Richard, that is EXACTLY the same lay-out I had as a boy, reminds me of a time where I didn't have to worry about bills, kids, and war. On my outer loop I ran a K335 Northern with it's set cars, on the middle loop was my plastic 302 with 6 freight cars, and on the very inner loop was my 355 Baldwin, along with the set cars. I also had a pair of turn-outs, but that was a tight squeeze. My table was in the basement, in front of the washer and dryer, and Mom would use the lay-out as her personal folding table when the clothes came out of the dryer...dang her,lol!!.. I can see it all right now.. Later on came my MP diesel set, made in 1963-64.. As a after-thought, the cow-catcher you need for the 314AW is on ebay...


----------



## alaft61ri (Oct 11, 2019)

I started with a 5' x 10' know it 5' x 15' with a upper level so I can run 3 trains


----------



## Defender (9 mo ago)

If you look carefully at the top of the photo is the entertainment center. The tv and stereo equipment is there so can't keep it set up too long if we want to have a good night of tv. Being in my 70s it SURE is nice to have it off the floor.


----------



## RedManBlueState (Jan 9, 2013)

Which arcade game is that on the top left?


----------



## AmFlyer (Mar 16, 2012)

Just shorten the layout legs so you can see over it when seated.


----------



## Defender (9 mo ago)

No arcade game. Paw prints of my late cat Molley 19 yrs. old in a picture frame and pic of in-laws to left of that.
Can't shorten them, they are on a fold-up system and wheels so I can roll it away when not in use.


----------



## JeffHurl (Apr 22, 2021)

What picture are you guys talking about?
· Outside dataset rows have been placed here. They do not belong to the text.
-- ==== Sys2Proof/Machine/Angle.lean ====
section
/-! DEFINITION. The angle sources, the tracking loops, loss, backup and coasting, the marks (sections 2.1-2.5).
Angles of a loop are in 2^-16 au modulo 2^64 (R53); instants of measurements are given as ages in steps of 125 ps. -/

namespace Sys2Proof.Machine

/-! ### Arithmetic -/

/-- The quotient held to the internal precision; how an inexact one is rounded is open (log entry 3). -/
def quot (n : Int) (d : Nat) : Int :=
  if n % (d : Int) = 0 then n / (d : Int) else n / (d : Int) + (Config.loopRoundUp n d).toNat

/-- The angle of a position: `sub` steps per unit, `epc` units per cycle, each unit held to 48 fraction bits (R59). -/
def angleOf (epc sub : Nat) (pos : Int) : BitVec 64 :=
  let n : Int := (epc * sub : Nat)
  BitVec.ofInt 64 (pos / n * 2 ^ 48 + (pos % n * ((2 ^ 80 / epc : Nat) : Int)) / ((2 ^ 32 * sub : Nat) : Int))

/-- The distance from one angle to another, signed. -/
def gap (a b : BitVec 64) : Int := (b - a).toInt

/-- An angle moved. -/
def moved (a : BitVec 64) (d : Int) : BitVec 64 := a + BitVec.ofInt 64 d

/-! ### The tracking loop (section 2.3) -/

/-- What of a source's registers its loop uses: natural frequency 250 Hz × 2^bw, feed-forward, measurements that
declare a reversal, units per cycle, kind. -/
structure LoopCfg where
  bw : Nat
  aff : Bool
  hyst : Nat
  epc : Nat
  kind : Nat
  deriving DecidableEq, Repr

/-- (2π)² and 2π as quotients (section 2.3). -/
def twoPiSq : Nat × Nat := (394784176043574344753, 10 ^ 19)
def twoPi : Nat × Nat := (62831853071795864769, 10 ^ 19)

/-- The acceleration of the last five measurements (R705), newest first, in 2^-16 au/ns². -/
def alphaOf : List (Nat × BitVec 64) → Int
  | [(t4, a4), (t3, a3), (t2, a2), (t1, a1), (_, a0)] =>
    let d := t1 * t4 * (t1 + 2 * t2 + 2 * t3 + t4)
    if d = 0 then 0 else
      let _ := a2
      quot ((gap a3 a4 * (t1 : Int) - gap a0 a1 * (t4 : Int)) * 128) d
  | _ => 0

/-- Is the loop's rate lowered to a tenth of the measurement rate (R67)? -/
def bwLimited (bw dt : Nat) : Bool := decide (8 * 10 ^ 9 < dt * (10 * 250 * 2 ^ bw))

/-- The corrections of velocity and angle for an error (section 2.3, R67). -/
def corrections (bw : Nat) (e : Int) (dt : Nat) : Int × Int :=
  let (fn, fd) := if bwLimited bw dt then (8 * 10 ^ 8, dt) else (250 * 2 ^ bw, 1)
  (quot (twoPiSq.1 * fn * fn * dt * e) (twoPiSq.2 * fd * fd * 8 * 10 ^ 18),
   quot (1414 * twoPi.1 * fn * dt * e) (1000 * twoPi.2 * fd * 8 * 10 ^ 9))

/-- The regime of travel in the loop's direction. -/
def Loop.track (l : Loop) : Regime := if l.backward then .reverse else .forward

/-- ω and α are 0, and the loop re-acquires from its next measurement (R71). -/
def Loop.anew (l : Loop) : Loop := { l with omega := 0, alpha := 0, hist := [], acquired := false }

/-- The direction regimes (R70, R71): the loop after a measurement whose step is `d`, before it is corrected; whether
the measurement declares a reversal or ends a standstill, so that the loop re-acquires from the next one. A loop that
has not locked yet goes on acquiring. -/
def Loop.direction (c : LoopCfg) (l : Loop) (d : Int) : Loop × Bool :=
  let left := l.regime == .still
  let l := if left then { l.anew with regime := if l.locked then l.track else .acquire } else l
  let against := if l.backward then decide (0 < d) else decide (d < 0)
  if l.regime = .acquire then (l, left)
  else if against then
    if c.hyst ≤ l.opp + 1 then
      let l := { l.anew with backward := !l.backward, opp := 0 }
      ({ l with regime := l.track }, true)
    else ({ l with opp := l.opp + 1, regime := .dither }, left)
  else if d = 0 then (l, left)
  else if l.regime = .dither then ({ l with opp := 0, regime := l.track }, left) else ({ l with opp := 0 }, left)

/-- The angle the interpolation may not pass before the next measurement (R69): the last measured unit and one more
unit, less 1 au for quadrature; for frames and sample pairs, where the loop expects the next one. -/
def Loop.capOf (c : LoopCfg) (l : Loop) (unitAt : BitVec 64) (dt : Nat) : Option (BitVec 64) :=
  let step : Int := if c.kind = 1 then (2 ^ 48 / c.epc : Nat) - 65536 else if c.kind = 4 then (2 ^ 48 / c.epc : Nat)
    else (l.omega.natAbs * dt / 8 : Nat)
  match l.regime with
  | .forward => some (moved unitAt step)
  | .reverse => some (moved unitAt (- step))
  | _ => none

/-- A measurement: the measured angle, its age, the time since the one before, the last measured unit's angle, whether
it tells a direction (an index pulse tells none). Answers the loop and the error. -/
def Loop.measure (c : LoopCfg) (l : Loop) (m : BitVec 64) (age : Nat) (since : Option Nat) (unitAt : BitVec 64)
    (tells : Bool) : Loop × Int :=
  let dt := (since.getD 0) - age
  let prev := match l.hist with | (_, a) :: _ => a | [] => m
  let (l, declared) := l.direction c (if tells then gap prev m else 0)
  let hist := ((dt, m) :: l.hist).take 5
  if l.regime = .dither then
    ({ l with theta := m, vis := m, omega := 0, alpha := 0, cap := none, clamp := false, hist := hist }, 0)
  else if declared then ({ l with cap := l.capOf c unitAt dt, hist := [(0, m)] }, 0)
  else if !l.acquired then
    let l := { l with theta := m, omega := 0, alpha := 0, acquired := true, hist := [(0, m)] }
    ({ l with vis := if l.regime = .acquire then m else l.vis, cap := l.capOf c unitAt dt }, 0)
  else
    let e := gap (moved l.theta (- (l.omega * age / 8))) m
    let (dw, da) := corrections c.bw e dt
    let l := { l with theta := moved l.theta da, omega := l.omega + dw, hist := hist, bwLim := bwLimited c.bw dt }
    let l := { l with alpha := if c.aff then alphaOf hist else 0 }
    ({ l with vis := if l.regime = .acquire then l.theta else l.vis, cap := l.capOf c unitAt dt }, e)

/-- The interpolated angle follows the internal one for one ns, in the direction of travel `sg` (R69): it goes to the
internal angle or to the cap, whichever comes first; where that lies behind it, it slows (log entry 3). -/
def Loop.follow (l : Loop) (sg : Int) : Loop :=
  let goal := match l.cap with
    | some p => if sg * gap p l.theta > 0 then p else l.theta
    | none => l.theta
  let back := sg * gap l.vis goal
  let clamp := match l.cap with | some p => decide (sg * gap p l.theta > 0) | none => false
  if 0 ≤ back then { l with vis := goal, clamp := clamp }
  else
    let adv := (sg * l.omega).toNat
    let step := adv - min adv (Config.slowShare back.natAbs adv)
    let room := match l.cap with | some p => (sg * gap l.vis p).toNat | none => step
    { l with vis := moved l.vis (sg * (min step room : Nat)), clamp := clamp }

/-- One ns of interpolation (section 2.3, Table 2.3): the acceleration is added to the velocity, unless both are held
at their values (R74, R508). -/
def Loop.step (l : Loop) (hold : Bool) : Loop :=
  match l.regime with
  | .still | .dither => l
  | r =>
    let l := { l with theta := moved l.theta l.omega, omega := if hold then l.omega else l.omega + l.alpha }
    match r with
    | .forward => l.follow 1
    | .reverse => l.follow (-1)
    | _ => { l with vis := l.theta }

/-- Every angle of a loop moves, its velocity stays (R57, R62). -/
def Loop.shift (l : Loop) (d : Int) : Loop :=
  { l with
           theta := moved l.theta d, vis := moved l.vis d, cap := l.cap.map (moved · d),
           hist := l.hist.map fun (t, a) => (t, moved a d) }

/-- Standstill (Table 2.3). -/
def Loop.halt (l : Loop) : Loop :=
  { l with regime := .still, theta := l.vis, omega := 0, alpha := 0, cap := none, clamp := false }

/-- A loop's stamp (R53). -/
def Loop.stamp (l : Loop) : Stamp := l.vis.extractLsb' 16 48

/-- The marks follow the active angle `a` in the regime of the loop that keeps them (R77). -/
def markUp (r : Regime) (a : Stamp) (m : Option Stamp) : Option Stamp :=
  if r = .forward then
    (match m with
     | some x => if Stamp.before x a then some a else some x
     | none => some a)
  else m
def markDown (r : Regime) (a : Stamp) (m : Option Stamp) : Option Stamp :=
  if r = .reverse then
    (match m with
     | some x => if Stamp.before a x then some a else some x
     | none => some a)
  else m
I don't see anything that looks like an arcade game.


----------



## AmFlyer (Mar 16, 2012)

The picture in post 1 apparently.


----------



## djjeffr (10 mo ago)

Defender said:


> I know it may seem silly, but this is my layout. It previously was on the floor. We don't have much space in our house so have to be flexible. My lovely wife bought me a heavy-duty ping pong table that folds up and rolls away. So now instead of being on the floor, up and down dozens of times I am able to set up in about an hour and enjoy 3 tracks. I am hoping to get a water tower and crossing arm in the future along with a 661, 335 or 336. I am in awe of some of the beautiful layout's you guys have, but when space is limited and needed for other stuff, one has to make do
> View attachment 590137
> 
> .


Nice layout! Plenty of room for accessories. Lots of track for long runs.
And yet pretty compact!
My platforms are similar to yours except all the extra space under the tables is used by my wife for storage of her things. Might be a thought for you to get more room.

DJ


----------



## alaft61ri (Oct 11, 2019)

The arcade game is Gorf by midway also have portman. Those trying to sell use to work.need more room for another layout.


----------